6.9.1 Delegation of Access Rights Requests


Beyond the ability to delegate the authorization for performing a right of access request e.g. to a
data custodian, the delegation of a right of access request may also include iteration over the
full set of data controllers and data processors involved in a data processing activity [75]. In
such cases, the delegation of the right of access is not only transferred to a dedicated single
entity, but instead is merely passed along with the request itself to all sub-processors involved.
More precisely, once the data subject demands an information according to the right of access,
the data controller or data processor in charge contacts all of its sub-processors involved in this
particular processing, and forwards the right of access request to each one of them. Those
again contact their sub-processors and so forth, until the whole tree of data processors (and
joint controllers) involved has been contacted. Each such delegated request is then answered
with all information received from the sub-processors plus the information concerning the
organization that was requested to provide data. Hence, a single request placed by the
demanding individual is answered once, with a full set of information recursively collected from
the whole set of sub-processors involved.

Figure 4: Recursive Right of Access Delegation

For the data subject, the advantage of such an infrastructure is that a single right of access
request suffices to get a full view on the whole data processing activity, across all sub-processor
borders. For data processors, the advantage of such data request infrastructure is its
compositionality: details on the exact network of sub-processors, suppliers, service providers
etc. can be easily hidden or masked in the single response sent back to the requesting
predecessor in the processing tree. This way, the exact identity of an organization’s business
partners may be hidden from the previous processors, if considered a business secret.
Nevertheless, the data collected for the original right of access request still is complete and
sufficient for the data subject’s needs.

The obvious drawback of this approach is again its implementation efforts and complexity: the
delegated right of access services must be implemented and operated. Any requests related to
the recursive nature may require more computational resources and longer execution times
than a normal right of access response.

32
DATA PROTECTION ENGINEERING
January 2022

Figure 5: Iterative Right of Access Delegation

Alternatively, a data custodian organization can itself also provide the service of data collection
to its data subjects. Unlike the recursive approach, in this case, the task of individually
identifying and demanding right of access responses from all sub-processors in the processing
network is performed iteratively by the data custodian, on behalf and by request of the data
subject. Once the collection is completed, the resulting aggregated right of access response is
then returned back to the demanding data subject. In this case, the advantage of getting a full
picture on the processing at the data subject remains evident, whereas the data controllers and
processors loose some control over what exactly is contained in such an aggregated right of
access request.

6.10 EXERCISING RIGHT TO ERASURE, RIGHT TO RECTIFICATION


Similar to the right of access, the other data subjects’ rights to erasure, rectification, blocking,
restriction of processing, etc. can also be implemented in an equivalent way as dedicated
services. Here, the infrastructure for the right of access services turns out to be very helpful, as
it allows to easily identify all the data stores affected by the particular request.

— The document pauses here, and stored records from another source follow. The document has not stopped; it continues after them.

/-- Settles O3: each step of the boot comes to the next, and an expired watchdog to a warm reset. -/
theorem bootStepsComplete : Obligations.BootStepsComplete := by
  unfold Obligations.BootStepsComplete
  refine ⟨?image, ?otherImage, ?recovery, ?bootFail, ?config, ?selfTest, ?role, ?step9, ?watchdog⟩
  case image =>
    intro bank0 bank1 recov s mgt step runs key accepted
    have chosen : s.bootChecks.imageChosen bank0 bank1 recov = s.bootChecks.imageStarts s.bootChecks.upd.rec1.bank := by
      unfold State.imageChosen
      rw [if_neg (by rw [bootChecks_sys]; simp [runs, key]), if_pos accepted]
    refine Completes.ok ((execBootImageVerified_eq mgt step).trans (congrArg ok chosen)) ?_
    rw [imageStarts_sys]
    exact ⟨rfl, rfl, rfl, rfl, rfl⟩
  case otherImage =>
    intro bank0 bank1 recov s mgt step runs key refused accepted
    have chosen : s.bootChecks.imageChosen bank0 bank1 recov = (s.bootChecks.imageStarts (!s.bootChecks.upd.rec1.bank)).fire 0x00 0x02 0
        (b2n (!s.bootChecks.upd.rec1.bank)) := by
      unfold State.imageChosen
      rw [if_neg (by rw [bootChecks_sys]; simp [runs, key]), if_neg (by rw [refused]; decide), if_pos accepted]
    refine Completes.ok ((execBootImageVerified_eq mgt step).trans (congrArg ok chosen)) ?_
    rw [State.fire_sys, imageStarts_sys]
    exact ⟨rfl, rfl, rfl, rfl, imageStarts_raises⟩
  case recovery =>
    intro bank0 bank1 recov s mgt step runs accepted
    have chosen : s.bootChecks.imageChosen bank0 bank1 recov = s.bootChecks.recoveryStarts recov := by
      unfold State.imageChosen
      rw [if_pos (by rw [bootChecks_sys]; simp [runs])]
    refine Completes.ok ((execBootImageVerified_eq mgt step).trans (congrArg ok chosen)) ?_
    rw [← bootChecks_time s]
    exact recoveryStarts_sys accepted
  case bootFail =>
    intro bank0 bank1 recov s mgt step runs refused
    have chosen : s.bootChecks.imageChosen bank0 bank1 recov = s.bootChecks.recoveryStarts recov := by
      unfold State.imageChosen
      rw [if_pos (by rw [bootChecks_sys]; simp [runs])]
    refine Completes.ok ((execBootImageVerified_eq mgt step).trans (congrArg ok chosen)) ?_
    unfold State.recoveryStarts
    rw [if_neg (by rw [refused]; decide)]
  case config =>
    intro s mgt step restored image
    exact configLoad_result mgt step restored image
  case selfTest =>
    intro fail s mgt step
    exact selfTestComplete_result mgt step
  case role =>
    intro s mgt step due
    exact roleDecision_due mgt step due
  case step9 =>
    intro s mgt step
    exact bootStep9_result mgt step
  case watchdog =>
    intro s mgt armed expired
    refine Completes.at rfl (by rw [mgt, armed]; rfl) (of_decide_eq_true expired) ?_
    obtain ⟨sys, -⟩ := warmReset_sys (s.fire 0x04 0x01 0 (s.sys.wdtRun + 1)) 8
    rw [sys]
    exact ⟨rfl, rfl, rfl, rfl, rfl⟩

end Sys2Proof.Machine
end

section
/-! The parameter store's commands (15_parameter_store R299–R315): commits, the uncorrected read, power failure and its ride-through,
saves, restores and the full read. -/

namespace Sys2Proof.Machine
open Sys2Proof

variable {s : State}

/-! ### Power failure (R306, R308) -/

/-- Power-fail is over, and the commit engine may go on (R308). -/
def State.powerBack (s : State) : State :=
  { s with aon := { s.aon with pf := false } }.modNvp (fun v => { v with stopped := false })

/-- What PF_RIDE leaves before the commit engine goes on (R308). -/
def State.ridden (s : State) : State :=
  (s.powerBack.stick F.NVP_FLAG.ride).fire 0x14 0x02 0 ((s.nvp.save.map Save.why).getD s.nvp.why : Nat)

theorem pfRide_completes {P : State → Prop} (pf : s.aon.pf = true) (vaon : s.aon.vaon = true) (good : s.aon.pfGood = true)
    (h : P s.ridden.nvpFlow) : Completes .pfRide s P :=
  Completes.when rfl (by rw [pf, vaon, good]; rfl) h

theorem ridden_nvpFlow_aon (s : State) : s.ridden.nvpFlow.aon = { s.aon with pf := false } := step_nvpFlow.frame .aon (by decide)

theorem nvpFlow_save_store (s : State) : s.nvpFlow.nvp.save = s.nvp.save ∧ s.nvpFlow.nvp.store = s.nvp.store :=
  ⟨of_still (nvpFlow_still s) Nvp.save, of_still (nvpFlow_still s) Nvp.store⟩

theorem stick_regs_wf (f : Fld) (wf : s.regs.wf = true) : (s.stick f).regs.wf = true := by
  obtain ⟨act, sticky, staged, base⟩ := (Regs.wf_iff _).1 wf
  exact (Regs.wf_iff _).2 ⟨act, cellsWf_put 0 _ _ _ sticky, staged, base⟩

/-- The ride flag is set by the ride and stays through what the commit engine does next. -/
theorem ridden_nvpFlow_flag (wf : s.regs.wf = true) : s.ridden.nvpFlow.flag F.NVP_FLAG.ride = true ∧
    ∃ why, Raises s s.ridden.nvpFlow 0x14 0x02 0 why := by
  have sticky : cellsWf 0 s.regs.sticky = true := ((Regs.wf_iff _).1 wf).2.1
  have set : s.ridden.flag F.NVP_FLAG.ride = true :=
    flag_stick s.powerBack F.NVP_FLAG.ride F.NVP_FLAG.ride sticky rfl rfl (by decide) (.inr rfl)
  obtain ⟨-, keepsFlag, more, flight⟩ := pump_keep (2 * s.ridden.nvp.queue.length + 3) s.ridden (stick_regs_wf _ wf)
  exact ⟨keepsFlag _ rfl (by decide) set, _, Raises.after (x := s.ridden) (Raises.one rfl) more flight⟩

/-- A commit in hand holds the engine where it is (R305). -/
theorem nvpFlow_of_commit (commit : s.nvp.commit ≠ none) : s.nvpFlow = s := by
  unfold State.nvpFlow State.nvpPump
  exact if_pos (by simp [Option.isSome_iff_ne_none.2 commit])

/-- Settles O57: the ride ends power-fail, and the commit engine keeps the save, the flags that stand and the events under way. -/
theorem powerFailRide : Obligations.PowerFailRide := by
  unfold Obligations.PowerFailRide
  refine ⟨?ride, ?commit⟩
  case ride =>
    intro s pf vaon good wf
    obtain ⟨save, store⟩ := nvpFlow_save_store s.ridden
    obtain ⟨flag, raises⟩ := ridden_nvpFlow_flag wf
    exact pfRide_completes pf vaon good ⟨ridden_nvpFlow_aon s, save, store, flag, raises⟩
  case commit =>
    intro s pf vaon good commit
    refine pfRide_completes pf vaon good ?_
    rw [nvpFlow_of_commit (s := s.ridden) commit]
    rfl

theorem pfRecord_pf (s : State) : s.pfRecord.aon.pf = s.aon.pf := (ownRecord_pf _ _ _ _ _ _).trans (opFinish_pf s)

theorem powerFail_pf {n : Nat} (low : s.aon.pf = false) : (s.powerFail n).aon.pf = true := by
  unfold State.powerFail
  rw [if_neg (by rw [low]; decide)]
  extract_lets +onlyGivenNames aon failing
  have flagged : failing.aon.pf = true := by
    unfold failing
    rw [commitStop_aon, otpCut_aon]
  clear_value failing
  refine ite_is (fun x : State => x.aon.pf) ?_ flagged
  have kept : failing.pfRecord.pfSave.pfUpdate.aon = failing.pfRecord.aon :=
    (step_pfUpdate.frame .aon (by decide)).trans (step_pfSave.frame .aon (by decide))
  rw [kept, pfRecord_pf, flagged]

/-! ### The uncorrected read (R299) -/

theorem rawRead_rd {addr : Word} (store : addr.getLsbD 31 = false) (within : bits addr.toNat 19 3 < 32768) :
    (s.rawRead addr).nvp.rd = (s.nvpCell (bits addr.toNat 19 3)).data ^^^ errData (s.nvpCell (bits addr.toNat 19 3)).err := by
  unfold State.rawRead
  simp only [store, Bool.false_eq_true, if_false, within, if_true, Option.isSome_some, Option.getD_some]
  exact of_still (eccTouch_still _ _) Nvp.rd

/-! ### Saves (R309, R310, R313, R314) -/

/-- The ring slot that a save takes is written, or refused for want of a sequence number (R309, R302); the save stands. -/
theorem execRingSlotComplete_eq {v : Save} (save : s.nvp.save = some v) (open_ : v.slotDone = false) (idle : s.nvp.commit = none) :
    ∃ x : State, execRingSlotComplete s = ok (if v.image then x else x.saveEnd v.why) ∧
      x.nvp.save = some { v with slotDone := true } ∧ x.nvp.sRing = min 0xFFFF ((s.time - v.from_) / us1) ∧
      x.nvp.saveCnt = s.nvp.saveCnt ∧ x.nvp.recDue = s.nvp.recDue ∧ x.bbx = s.bbx := by
  unfold execRingSlotComplete
  rw [save]
  dsimp -zeta only
  rw [if_neg (by simp [open_, idle])]
  generalize s.nextSlot v.after = place
  obtain ⟨j, q⟩ := place
  dsimp -zeta only
  extract_lets +onlyGivenNames us marked s1 s2
  have written : s1.nvp.save = some v ∧ s1.nvp.saveCnt = s.nvp.saveCnt ∧ s1.nvp.recDue = s.nvp.recDue ∧ s1.bbx = s.bbx := by
    rw [← save]
    unfold s1
    split
    · split
      · exact ⟨rfl, rfl, rfl, rfl⟩
      · exact ⟨rfl, rfl, rfl, rfl⟩
    · exact ⟨rfl, rfl, rfl, rfl⟩
  obtain ⟨kept, count, due, bbx⟩ := written
  have done_ : s2.nvp.save = s1.nvp.save.map (fun x => { x with slotDone := true }) := rfl
  rw [kept] at done_
  exact ⟨s2, rfl, done_, rfl, count, due, bbx⟩

theorem saveComplete_result {us : Nat} {v : Save} (save : s.nvp.save = some v) (slot : v.slotDone = true) (image : v.image = true)
    (due : s.nvp.recDue = none) (again : s.bbx.saveAgain = false) :
    Completes (.saveComplete us) s (fun t => t.nvp.save = none ∧ t.nvp.saveCnt = s.nvp.saveCnt.inc ∧ t.nvp.sShadow = min 0xFFFF us ∧
      t.nvp.image.map (fun i => (i.opt, i.store)) = some (v.opt, v.frozen.getD s.bbx.st)) := by
  change ∃ t, execSaveComplete us s = _ ∧ _
  unfold execSaveComplete
  rw [save]
  dsimp only
  rw [if_neg (by rw [slot, image]; decide)]
  refine ⟨_, rfl, ?_⟩
  rw [saveEnd_at]
  · exact ⟨rfl, rfl, rfl, rfl⟩
  · exact due
  · exact again

/-! ### Restores (R311, R313) -/

theorem nvpRestore_result (s : State) : s.nvpRestore.nvp.restoreDue = false ∧ s.nvpRestore.nvp.restored = s.slotBest.isSome := by
  unfold State.nvpRestore
  dsimp only
  split
  next best => exact ⟨rfl, by rw [best]; rfl⟩
  next best => exact ⟨rfl, by rw [best]; rfl⟩

/-- Is the saved image of the event store bad: a word of it uncorrectable, or its CRC wrong (R313)? -/
def Nvp.imageBad (n : Nvp) : Bool :=
  n.shErr.any (fun p => decide (2 ≤ errCount p.2)) || n.image.any (fun m => m.crc != m.store.crc)

theorem imageRestore_result (s : State) :
    s.imageRestore.nvp.imageDue = false ∧ s.imageRestore.nvp.shadowOk = (s.nvp.image.isSome && !s.nvp.imageBad) := by
  unfold State.imageRestore
  change _ ∧ _ = (_ && !(s.nvp.shErr.any (fun p => decide (2 ≤ errCount p.2)) || s.nvp.image.any (fun m => m.crc != m.store.crc)))
  dsimp -zeta only
  extract_lets +onlyGivenNames s0 bad from_
  change _ ∧ _ = (_ && !bad)
  split
  next m image good =>
    obtain ⟨due, shadowOk⟩ := ownRecord_still ((State.modBbx (s0.modNvp (fun v => { v with imageDue := false, shadowOk := true })) _).stick
      F.BBX_STAT.restored) 0xD8 0x01 (BitVec.ofNat 64 m.seq) 8 false
    rw [image, good]
    exact ⟨due, shadowOk⟩
  next other =>
    refine ⟨rfl, ?_⟩
    cases image : s.nvp.image with
    | none => rfl
    | some m =>
      cases hbad : bad with
      | false => exact absurd hbad (other m image)
      | true => rfl

/-! ### The full read (R315) -/

theorem fullRead_result (s : State) : s.fullRead.nvp.patrol = false ∧ s.fullRead.nvp.scrubAt = s.opTime := by
  unfold State.fullRead
  dsimp only
  exact ⟨of_still (nvpFlow_still _) Nvp.patrol, of_still (nvpFlow_still _) Nvp.scrubAt⟩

Also, a
notification that a demand for the right to erasure or rectification was triggered can be sent to
the data processors (or data controllers) responsible for this data.

33
DATA PROTECTION ENGINEERING
January 2022

7. CONCLUSIONS

Data protection principles, as set out in Article 5 of the GDPR and elaborated in terms of
measures and safeguards in Article 25, are the goals that should be achieved when considering
the design, implementation and deployment of a processing operation. From the technical side,
the challenge is to translate these principles into tangible requirements and specifications by
requirements by selecting, implementing and configuring appropriate technical and
organizational measures and techniques over the complete lifecycle of the envisaged data
processing. Engineering Data Protection into practise is not that straightforward though;
depending on the level of risk, the context of the processing operation, the purposes of
processing, the types, scope and volumes of personal data, the means and scale for
processing, the state of the art, the cost, the translation into actionable requirements calls for a
multidisciplinary approach. In addition, the evolving technological landscape and emerging
technologies should also be taken into account as new challenges emerge such as lack of
control and transparency, possible reusability or purpose “creep” with use of data, data
inference and re-identification, profiling and automated decision making. The implementation of
data protection principles in such contexts is challenging as they cannot be implemented in the
traditional, “intuitive” way. Appropriate safeguards, both technical and organizational, must be
integrated into the processing from the very early steps, as dictated by the Data protection by
design obligation, and indeed the design process and related decision making needs to be
underpinned by this obligation also.

This report attempted to provide a short overview of existing (security) technologies and
techniques that can support the fulfilment of data protection principles and discuss possible
strengths and their possible applicability in different processing operations. The remaining of
this section presents the main conclusions to this end, together with specific recommendations
for relevant stakeholders.

7.1 DEFINING THE MOST APPLICABLE TECHNIQUE


As it has been stressed also in past ENISA’s reports, a number of technologies and techniques
already exists but it is not straightforward for data controllers and data processors which one is
applicable and better suited for each processing operation and for each context. More
importantly it is not clear of how each technique should be engineered seamlessly into the
processing operation practise in order to truly unfold their potentials and support achieving data
protection principles.

The research community should continue exploring the deployment of (security)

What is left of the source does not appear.